theorem execTensorResume_keep {s0 : State} {core : CoreId} {s : State} (h : Keep s0 s) :
    KeepO s0 (execTensorResume core s) := by
  unfold execTensorResume
  exact next_keep (noteConds_keep (placeRun_keep h))

theorem endRun_keep {s0 s : State} {n : Nat} {r : TRun} {it : TItem} (h : Keep s0 s) :
    Keep s0 (endRun s n r it) := by
  unfold endRun
  extract_lets +onlyGivenNames x1
  have k2 : Keep s0 x1 := unreserve_keep h
  clear_value x1
  exact setItem_keep (setQueue_keep k2)

theorem arrayStep_keep {s0 s : State} {n : Nat} (h : Keep s0 s) :
    Keep s0 (arrayStep s n) := by
  unfold arrayStep
  split
  · exact h
  · split
    · exact h
    · split
      · rename_i e1
        have k2 := pair_keep e1 (advanceRun_keep h)
        exact h
      · rename_i e3
        have k4 := pair_keep e3 (advanceRun_keep h)
        extract_lets +onlyGivenNames x5 x6
        have k7 : Keep s0 x5 := claimReqs_keep k4
        clear_value x5
        have k8 : Keep s0 x6 := ite_keep k7 (bump64_keep k7)
        clear_value x6
        split
        · exact setQueue_keep (setItem_keep k8)
        · exact endRun_keep k8

theorem execKStep_keep {s0 : State} {core : CoreId} {s : State} (h : Keep s0 s) :
    KeepO s0 (execKStep core s) := by
  unfold execKStep
  refine ite_keepO ?_ ?_
  · exact next_keep (arrayStep_keep h)
  · exact next_keep h

theorem mapWGs_keep {s0 s : State} {f : WG → WG} (h : Keep s0 s) :
    Keep s0 (mapWGs s f) := by
  unfold mapWGs
  extract_lets +onlyGivenNames x1
  clear_value x1
  extract_lets +onlyGivenNames x2
  have k3 : Keep s0 x2 := setCore_keep h
  clear_value x2
  exact upd_keep k3 rfl rfl rfl

theorem endTicket_keep {s0 s : State} {wgid : Nat} {t : Nat} (h : Keep s0 s) :
    Keep s0 (endTicket s wgid t) := by
  unfold endTicket
  exact mapWGs_keep h

theorem tComplete_keep {s0 s : State} {it : TItem} (h : Keep s0 s) :
    Keep s0 (tComplete s it).1 := by
  unfold tComplete
  exact ite_fst_keep h (engineWrite_keep h)

theorem dropItem_keep {s0 s : State} {id : Nat} {it : TItem} {code : Nat} (h : Keep s0 s) :
    Keep s0 (dropItem s id it code) := by
  unfold dropItem
  extract_lets +onlyGivenNames x1
  clear_value x1
  extract_lets +onlyGivenNames x2
  have k3 : Keep s0 x2 := setCore_keep h
  clear_value x2
  split
  · exact finish_keep k3
  · extract_lets +onlyGivenNames x4
    have k5 : Keep s0 x4 := endTicket_keep k3
    clear_value x4
    exact foldl_keep k5 (fun _ _ k6 => (settleJob_keep k6))
  · exact k3

theorem endItem_keep {s0 s : State} {id : Nat} {it : TItem} (h : Keep s0 s) :
    Keep s0 (endItem s id it) := by
  unfold endItem
  extract_lets +onlyGivenNames x1
  clear_value x1
  split
  · rename_i e2
    have k3 := pair_keep e2 (tComplete_keep h)
    exact dropItem_keep (claimReqs_keep k3)
  · rename_i e4
    have k5 := pair_keep e4 (tComplete_keep h)
    extract_lets +onlyGivenNames x6
    have k7 : Keep s0 x6 := raise_keep k5
    clear_value x6
    exact dropItem_keep k7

════════════════════

→ **Action item**
Line by line, reproduce the material exactly.

→ **Exercise solution**
theorem execTensorResume_keep {s0 : State} {core : CoreId} {s : State} (h : Keep s0 s) :
    KeepO s0 (execTensorResume core s) := by
  unfold execTensorResume
  exact next_keep (noteConds_keep (placeRun_keep h))

theorem endRun_keep {s0 s : State} {n : Nat} {r : TRun} {it : TItem} (h : Keep s0 s) :
    Keep s0 (endRun s n r it) := by
  unfold endRun
  extract_lets +onlyGivenNames x1
  have k2 : Keep s0 x1 := unreserve_keep h
  clear_value x1
  exact setItem_keep (setQueue_keep k2)

theorem arrayStep_keep {s0 s : State} {n : Nat} (h : Keep s0 s) :
    Keep s0 (arrayStep s n) := by
  unfold arrayStep
  split
  · exact h
  · split
    · exact h
    · split
      · rename_i e1
        have k2 := pair_keep e1 (advanceRun_keep h)
        exact h
      · rename_i e3
        have k4 := pair_keep e3 (advanceRun_keep h)
        extract_lets +onlyGivenNames x5 x6
        have k7 : Keep s0 x5 := claimReqs_keep k4
        clear_value x5
        have k8 : Keep s0 x6 := ite_keep k7 (bump64_keep k7)
        clear_value x6
        split
        · exact setQueue_keep (setItem_keep k8)
        · exact endRun_keep k8

theorem execKStep_keep {s0 : State} {core : CoreId} {s : State} (h : Keep s0 s) :
    KeepO s0 (execKStep core s) := by
  unfold execKStep
  refine ite_keepO ?_ ?_
  · exact next_keep (arrayStep_keep h)
  · exact next_keep h

theorem mapWGs_keep {s0 s : State} {f : WG → WG} (h : Keep s0 s) :
    Keep s0 (mapWGs s f) := by
  unfold mapWGs
  extract_lets +onlyGivenNames x1
  clear_value x1
  extract_lets +onlyGivenNames x2
  have k3 : Keep s0 x2 := setCore_keep h
  clear_value x2
  exact upd_keep k3 rfl rfl rfl

theorem endTicket_keep {s0 s : State} {wgid : Nat} {t : Nat} (h : Keep s0 s) :
    Keep s0 (endTicket s wgid t) := by
  unfold endTicket
  exact mapWGs_keep h

theorem tComplete_keep {s0 s : State} {it : TItem} (h : Keep s0 s) :
    Keep s0 (tComplete s it).1 := by
  unfold tComplete
  exact ite_fst_keep h (engineWrite_keep h)

theorem dropItem_keep {s0 s : State} {id : Nat} {it : TItem} {code : Nat} (h : Keep s0 s) :
    Keep s0 (dropItem s id it code) := by
  unfold dropItem
  extract_lets +onlyGivenNames x1
  clear_value x1
  extract_lets +onlyGivenNames x2
  have k3 : Keep s0 x2 := setCore_keep h
  clear_value x2
  split
  · exact finish_keep k3
  · extract_lets +onlyGivenNames x4
    have k5 : Keep s0 x4 := endTicket_keep k3
    clear_value x4
    exact foldl_keep k5 (fun _ _ k6 => (settleJob_keep k6))
  · exact k3

theorem endItem_keep {s0 s : State} {id : Nat} {it : TItem} (h : Keep s0 s) :
    Keep s0 (endItem s id it) := by
  unfold endItem
  extract_lets +onlyGivenNames x1
  clear_value x1
  split
  · rename_i e2
    have k3 := pair_keep e2 (tComplete_keep h)
    exact dropItem_keep (claimReqs_keep k3)
  · rename_i e4
    have k5 := pair_keep e4 (tComplete_keep h)
    extract_lets +onlyGivenNames x6
    have k7 : Keep s0 x6 := raise_keep k5
    clear_value x6
    exact dropItem_keep k7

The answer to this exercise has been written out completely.